[WHAT THE EXERCISE ASKS] From the records, pick out and copy each line containing "variable".

Dataset entries
Content starts

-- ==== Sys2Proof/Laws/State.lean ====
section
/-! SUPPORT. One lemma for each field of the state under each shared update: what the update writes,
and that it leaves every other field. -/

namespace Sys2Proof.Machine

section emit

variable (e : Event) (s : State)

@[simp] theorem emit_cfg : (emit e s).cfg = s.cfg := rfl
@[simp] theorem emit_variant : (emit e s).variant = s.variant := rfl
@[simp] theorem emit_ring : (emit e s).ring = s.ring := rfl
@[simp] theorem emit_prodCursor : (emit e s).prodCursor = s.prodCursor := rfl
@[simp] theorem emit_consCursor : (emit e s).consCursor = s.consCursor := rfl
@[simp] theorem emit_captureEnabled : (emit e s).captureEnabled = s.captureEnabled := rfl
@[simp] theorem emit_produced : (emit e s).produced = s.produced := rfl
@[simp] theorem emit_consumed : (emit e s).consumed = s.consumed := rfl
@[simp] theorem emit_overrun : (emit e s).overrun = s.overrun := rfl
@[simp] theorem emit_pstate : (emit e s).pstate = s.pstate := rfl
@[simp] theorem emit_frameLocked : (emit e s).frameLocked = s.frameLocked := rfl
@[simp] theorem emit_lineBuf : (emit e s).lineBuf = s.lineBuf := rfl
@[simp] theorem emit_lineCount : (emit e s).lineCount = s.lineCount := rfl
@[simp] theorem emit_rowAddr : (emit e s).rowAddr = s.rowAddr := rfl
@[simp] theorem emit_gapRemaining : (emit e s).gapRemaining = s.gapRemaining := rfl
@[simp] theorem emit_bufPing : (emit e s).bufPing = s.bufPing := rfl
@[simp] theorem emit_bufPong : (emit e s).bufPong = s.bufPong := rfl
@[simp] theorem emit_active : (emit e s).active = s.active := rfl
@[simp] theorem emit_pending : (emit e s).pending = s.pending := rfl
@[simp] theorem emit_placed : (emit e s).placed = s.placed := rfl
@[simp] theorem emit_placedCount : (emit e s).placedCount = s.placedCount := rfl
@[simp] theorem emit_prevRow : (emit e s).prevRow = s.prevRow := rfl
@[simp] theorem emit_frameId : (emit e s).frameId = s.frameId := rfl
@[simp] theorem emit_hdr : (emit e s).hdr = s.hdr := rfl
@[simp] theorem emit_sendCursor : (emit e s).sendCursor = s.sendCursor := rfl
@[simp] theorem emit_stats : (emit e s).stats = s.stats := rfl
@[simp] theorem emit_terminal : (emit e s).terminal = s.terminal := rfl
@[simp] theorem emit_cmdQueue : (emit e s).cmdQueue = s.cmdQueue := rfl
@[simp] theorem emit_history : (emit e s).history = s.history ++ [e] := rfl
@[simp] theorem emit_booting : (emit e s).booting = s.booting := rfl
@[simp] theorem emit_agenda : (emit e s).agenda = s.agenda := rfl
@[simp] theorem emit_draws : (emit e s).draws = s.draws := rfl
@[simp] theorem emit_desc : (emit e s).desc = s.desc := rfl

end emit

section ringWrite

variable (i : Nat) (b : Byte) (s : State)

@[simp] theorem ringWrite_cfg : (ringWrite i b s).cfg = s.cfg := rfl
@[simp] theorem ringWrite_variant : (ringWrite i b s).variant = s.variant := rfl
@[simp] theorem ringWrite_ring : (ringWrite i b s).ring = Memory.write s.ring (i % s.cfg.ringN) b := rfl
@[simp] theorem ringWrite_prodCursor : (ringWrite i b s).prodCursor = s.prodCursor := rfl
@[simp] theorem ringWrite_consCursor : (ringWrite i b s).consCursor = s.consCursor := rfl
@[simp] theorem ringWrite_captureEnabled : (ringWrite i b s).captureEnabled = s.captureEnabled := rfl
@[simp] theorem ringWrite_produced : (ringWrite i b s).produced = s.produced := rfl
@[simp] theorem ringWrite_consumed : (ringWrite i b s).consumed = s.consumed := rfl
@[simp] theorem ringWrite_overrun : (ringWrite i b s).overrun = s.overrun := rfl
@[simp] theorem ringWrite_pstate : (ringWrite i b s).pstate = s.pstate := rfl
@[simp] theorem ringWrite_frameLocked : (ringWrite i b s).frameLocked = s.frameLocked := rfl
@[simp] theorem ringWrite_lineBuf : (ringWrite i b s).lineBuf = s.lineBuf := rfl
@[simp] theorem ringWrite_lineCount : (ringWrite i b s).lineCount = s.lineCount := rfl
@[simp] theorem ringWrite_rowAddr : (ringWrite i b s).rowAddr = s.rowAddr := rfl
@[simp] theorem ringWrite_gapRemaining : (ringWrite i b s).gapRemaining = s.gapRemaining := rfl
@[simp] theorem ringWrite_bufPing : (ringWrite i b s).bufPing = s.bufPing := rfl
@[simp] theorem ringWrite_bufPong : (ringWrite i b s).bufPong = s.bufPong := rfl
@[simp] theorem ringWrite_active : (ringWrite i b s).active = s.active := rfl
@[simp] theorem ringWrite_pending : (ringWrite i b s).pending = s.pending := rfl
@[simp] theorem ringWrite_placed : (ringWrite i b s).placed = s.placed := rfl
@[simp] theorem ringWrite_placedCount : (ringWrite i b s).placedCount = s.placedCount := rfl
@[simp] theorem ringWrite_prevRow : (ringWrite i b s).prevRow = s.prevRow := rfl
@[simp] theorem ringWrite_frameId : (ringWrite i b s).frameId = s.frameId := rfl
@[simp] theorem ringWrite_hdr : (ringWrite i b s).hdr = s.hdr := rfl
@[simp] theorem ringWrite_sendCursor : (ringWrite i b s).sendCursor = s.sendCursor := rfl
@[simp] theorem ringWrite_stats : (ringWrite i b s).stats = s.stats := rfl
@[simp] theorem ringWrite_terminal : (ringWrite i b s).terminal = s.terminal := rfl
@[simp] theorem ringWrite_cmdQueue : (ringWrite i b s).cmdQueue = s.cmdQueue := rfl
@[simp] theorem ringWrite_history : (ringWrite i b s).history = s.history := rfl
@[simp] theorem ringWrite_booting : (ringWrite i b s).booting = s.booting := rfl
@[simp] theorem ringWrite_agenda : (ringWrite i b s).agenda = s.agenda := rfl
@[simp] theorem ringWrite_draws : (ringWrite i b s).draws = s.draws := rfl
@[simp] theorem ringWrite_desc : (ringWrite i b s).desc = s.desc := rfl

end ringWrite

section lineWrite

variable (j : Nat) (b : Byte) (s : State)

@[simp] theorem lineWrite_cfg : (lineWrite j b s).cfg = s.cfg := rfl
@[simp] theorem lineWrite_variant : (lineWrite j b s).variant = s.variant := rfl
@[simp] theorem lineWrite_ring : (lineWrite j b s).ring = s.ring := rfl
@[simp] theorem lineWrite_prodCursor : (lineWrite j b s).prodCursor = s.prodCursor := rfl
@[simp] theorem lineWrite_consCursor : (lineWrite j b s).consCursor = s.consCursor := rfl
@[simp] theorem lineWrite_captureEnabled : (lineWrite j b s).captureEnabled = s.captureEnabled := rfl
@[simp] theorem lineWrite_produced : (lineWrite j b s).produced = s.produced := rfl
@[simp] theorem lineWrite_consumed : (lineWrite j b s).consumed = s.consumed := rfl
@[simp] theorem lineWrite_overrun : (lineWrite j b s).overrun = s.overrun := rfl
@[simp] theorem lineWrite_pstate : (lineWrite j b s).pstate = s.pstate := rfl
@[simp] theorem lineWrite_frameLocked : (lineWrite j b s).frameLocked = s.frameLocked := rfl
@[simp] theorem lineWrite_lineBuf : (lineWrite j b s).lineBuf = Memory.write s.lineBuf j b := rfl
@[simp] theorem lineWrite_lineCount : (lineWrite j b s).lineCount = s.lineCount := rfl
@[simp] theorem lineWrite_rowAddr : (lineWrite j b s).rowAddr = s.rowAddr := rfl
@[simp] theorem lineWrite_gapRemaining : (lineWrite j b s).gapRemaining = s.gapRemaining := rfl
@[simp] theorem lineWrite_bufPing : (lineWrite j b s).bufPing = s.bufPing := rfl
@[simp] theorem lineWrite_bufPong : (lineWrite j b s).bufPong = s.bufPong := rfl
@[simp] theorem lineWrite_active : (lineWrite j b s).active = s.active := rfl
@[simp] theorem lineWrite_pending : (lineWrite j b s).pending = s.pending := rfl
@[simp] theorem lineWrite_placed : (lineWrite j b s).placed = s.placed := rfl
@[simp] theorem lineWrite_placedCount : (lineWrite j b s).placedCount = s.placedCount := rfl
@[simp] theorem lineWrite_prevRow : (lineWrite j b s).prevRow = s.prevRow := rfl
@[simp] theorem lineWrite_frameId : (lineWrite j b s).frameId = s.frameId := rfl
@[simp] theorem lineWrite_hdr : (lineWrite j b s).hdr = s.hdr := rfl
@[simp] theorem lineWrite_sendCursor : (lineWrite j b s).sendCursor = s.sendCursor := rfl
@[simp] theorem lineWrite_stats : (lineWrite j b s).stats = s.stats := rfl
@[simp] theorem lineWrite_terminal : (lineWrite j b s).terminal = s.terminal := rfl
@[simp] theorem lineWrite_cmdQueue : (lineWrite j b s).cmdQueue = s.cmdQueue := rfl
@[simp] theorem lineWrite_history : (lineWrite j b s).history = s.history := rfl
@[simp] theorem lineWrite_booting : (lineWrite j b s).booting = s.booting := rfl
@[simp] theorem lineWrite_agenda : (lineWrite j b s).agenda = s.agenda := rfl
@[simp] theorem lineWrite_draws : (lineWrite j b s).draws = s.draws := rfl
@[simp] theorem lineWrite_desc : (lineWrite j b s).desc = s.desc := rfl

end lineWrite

Content ends
Content starts

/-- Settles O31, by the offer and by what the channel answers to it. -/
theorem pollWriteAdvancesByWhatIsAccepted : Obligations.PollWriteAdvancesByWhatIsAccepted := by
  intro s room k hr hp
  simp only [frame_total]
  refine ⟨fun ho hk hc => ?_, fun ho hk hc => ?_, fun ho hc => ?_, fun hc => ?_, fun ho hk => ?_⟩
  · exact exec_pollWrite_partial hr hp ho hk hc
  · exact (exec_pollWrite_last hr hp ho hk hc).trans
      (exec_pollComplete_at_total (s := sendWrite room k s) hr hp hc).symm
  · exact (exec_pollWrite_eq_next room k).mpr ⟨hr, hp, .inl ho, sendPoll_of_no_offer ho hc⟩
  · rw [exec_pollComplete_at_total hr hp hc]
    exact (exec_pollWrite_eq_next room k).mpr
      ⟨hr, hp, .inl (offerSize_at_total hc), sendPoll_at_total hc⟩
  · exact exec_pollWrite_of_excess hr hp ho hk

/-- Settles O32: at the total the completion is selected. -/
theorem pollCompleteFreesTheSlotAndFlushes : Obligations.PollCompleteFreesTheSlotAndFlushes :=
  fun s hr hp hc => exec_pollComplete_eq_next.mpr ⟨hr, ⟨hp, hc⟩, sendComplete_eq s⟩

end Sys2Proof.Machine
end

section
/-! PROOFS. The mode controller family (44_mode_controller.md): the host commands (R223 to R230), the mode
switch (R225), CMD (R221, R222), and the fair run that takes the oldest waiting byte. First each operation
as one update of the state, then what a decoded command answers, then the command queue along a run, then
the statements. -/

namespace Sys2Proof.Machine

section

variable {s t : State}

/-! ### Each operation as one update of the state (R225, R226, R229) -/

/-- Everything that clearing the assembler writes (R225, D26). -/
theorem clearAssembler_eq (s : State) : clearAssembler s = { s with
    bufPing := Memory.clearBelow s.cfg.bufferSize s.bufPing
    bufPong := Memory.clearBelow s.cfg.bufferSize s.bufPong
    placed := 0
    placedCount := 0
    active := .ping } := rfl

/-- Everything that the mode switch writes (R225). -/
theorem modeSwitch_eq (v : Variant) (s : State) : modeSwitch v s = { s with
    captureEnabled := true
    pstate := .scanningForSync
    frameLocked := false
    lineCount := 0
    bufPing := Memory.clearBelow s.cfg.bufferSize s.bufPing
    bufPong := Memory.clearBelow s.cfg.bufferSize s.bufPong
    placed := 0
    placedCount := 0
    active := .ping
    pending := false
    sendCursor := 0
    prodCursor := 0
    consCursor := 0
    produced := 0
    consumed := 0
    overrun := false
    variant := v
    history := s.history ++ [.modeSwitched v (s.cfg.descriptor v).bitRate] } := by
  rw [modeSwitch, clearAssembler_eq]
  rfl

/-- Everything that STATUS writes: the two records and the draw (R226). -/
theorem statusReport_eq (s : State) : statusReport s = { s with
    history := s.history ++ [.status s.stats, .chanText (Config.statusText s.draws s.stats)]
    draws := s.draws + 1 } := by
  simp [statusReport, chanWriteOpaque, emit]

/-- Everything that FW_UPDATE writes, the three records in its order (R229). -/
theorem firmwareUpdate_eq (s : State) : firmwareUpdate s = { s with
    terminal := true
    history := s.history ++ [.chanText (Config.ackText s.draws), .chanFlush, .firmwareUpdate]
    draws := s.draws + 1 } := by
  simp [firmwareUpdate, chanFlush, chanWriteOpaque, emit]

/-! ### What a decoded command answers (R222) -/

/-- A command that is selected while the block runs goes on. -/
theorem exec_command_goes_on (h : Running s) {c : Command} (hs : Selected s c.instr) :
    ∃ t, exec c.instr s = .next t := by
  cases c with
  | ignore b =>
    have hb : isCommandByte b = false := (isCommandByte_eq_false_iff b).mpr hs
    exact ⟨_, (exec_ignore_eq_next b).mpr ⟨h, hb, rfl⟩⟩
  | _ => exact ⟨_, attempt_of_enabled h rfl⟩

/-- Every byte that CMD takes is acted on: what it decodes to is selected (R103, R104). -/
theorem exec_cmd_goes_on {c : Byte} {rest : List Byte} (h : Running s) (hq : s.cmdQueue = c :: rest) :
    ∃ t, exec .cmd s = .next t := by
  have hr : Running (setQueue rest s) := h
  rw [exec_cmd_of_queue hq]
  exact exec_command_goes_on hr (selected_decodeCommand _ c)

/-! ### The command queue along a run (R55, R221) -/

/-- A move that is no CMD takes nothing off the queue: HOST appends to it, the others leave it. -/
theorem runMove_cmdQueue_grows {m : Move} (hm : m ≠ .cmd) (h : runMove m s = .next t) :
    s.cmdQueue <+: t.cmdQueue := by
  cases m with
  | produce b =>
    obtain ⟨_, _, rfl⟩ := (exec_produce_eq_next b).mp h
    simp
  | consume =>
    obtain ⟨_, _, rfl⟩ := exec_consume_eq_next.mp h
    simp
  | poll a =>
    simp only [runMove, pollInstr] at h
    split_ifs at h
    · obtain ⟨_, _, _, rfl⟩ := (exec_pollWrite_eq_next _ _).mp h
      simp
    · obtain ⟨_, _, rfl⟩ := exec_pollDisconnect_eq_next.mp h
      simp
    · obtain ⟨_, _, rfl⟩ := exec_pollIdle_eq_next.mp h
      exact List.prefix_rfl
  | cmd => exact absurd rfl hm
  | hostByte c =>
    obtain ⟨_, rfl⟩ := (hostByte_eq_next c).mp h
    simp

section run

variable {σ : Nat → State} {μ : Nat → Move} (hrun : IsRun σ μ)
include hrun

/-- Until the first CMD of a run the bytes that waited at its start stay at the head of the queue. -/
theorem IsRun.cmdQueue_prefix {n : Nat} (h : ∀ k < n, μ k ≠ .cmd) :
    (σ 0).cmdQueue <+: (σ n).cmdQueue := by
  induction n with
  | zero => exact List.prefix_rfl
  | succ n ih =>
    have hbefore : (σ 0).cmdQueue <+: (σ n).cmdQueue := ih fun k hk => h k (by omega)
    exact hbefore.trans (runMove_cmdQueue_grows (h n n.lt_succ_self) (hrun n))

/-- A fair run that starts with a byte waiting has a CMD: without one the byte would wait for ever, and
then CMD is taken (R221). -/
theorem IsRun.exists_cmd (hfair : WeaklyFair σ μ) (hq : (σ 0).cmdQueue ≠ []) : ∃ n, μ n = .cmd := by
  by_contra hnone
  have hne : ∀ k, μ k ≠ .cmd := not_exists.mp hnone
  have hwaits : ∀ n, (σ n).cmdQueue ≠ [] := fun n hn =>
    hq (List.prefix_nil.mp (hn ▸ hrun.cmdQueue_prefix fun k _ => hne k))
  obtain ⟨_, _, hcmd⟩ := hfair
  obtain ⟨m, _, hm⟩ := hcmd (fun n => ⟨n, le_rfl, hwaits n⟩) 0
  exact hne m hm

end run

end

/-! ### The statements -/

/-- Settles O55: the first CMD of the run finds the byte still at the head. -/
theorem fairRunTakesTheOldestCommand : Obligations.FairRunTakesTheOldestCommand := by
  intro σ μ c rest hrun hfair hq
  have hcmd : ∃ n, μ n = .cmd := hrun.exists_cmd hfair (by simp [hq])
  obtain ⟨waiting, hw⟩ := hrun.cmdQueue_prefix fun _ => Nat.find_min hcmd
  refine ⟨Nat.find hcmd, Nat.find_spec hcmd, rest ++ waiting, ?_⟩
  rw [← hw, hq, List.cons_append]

Content ends

[EXERCISE ANSWER]
variable (e : Event) (s : State)
variable (i : Nat) (b : Byte) (s : State)
variable (j : Nat) (b : Byte) (s : State)
variable {s t : State}
variable {σ : Nat → State} {μ : Nat → Move} (hrun : IsRun σ μ)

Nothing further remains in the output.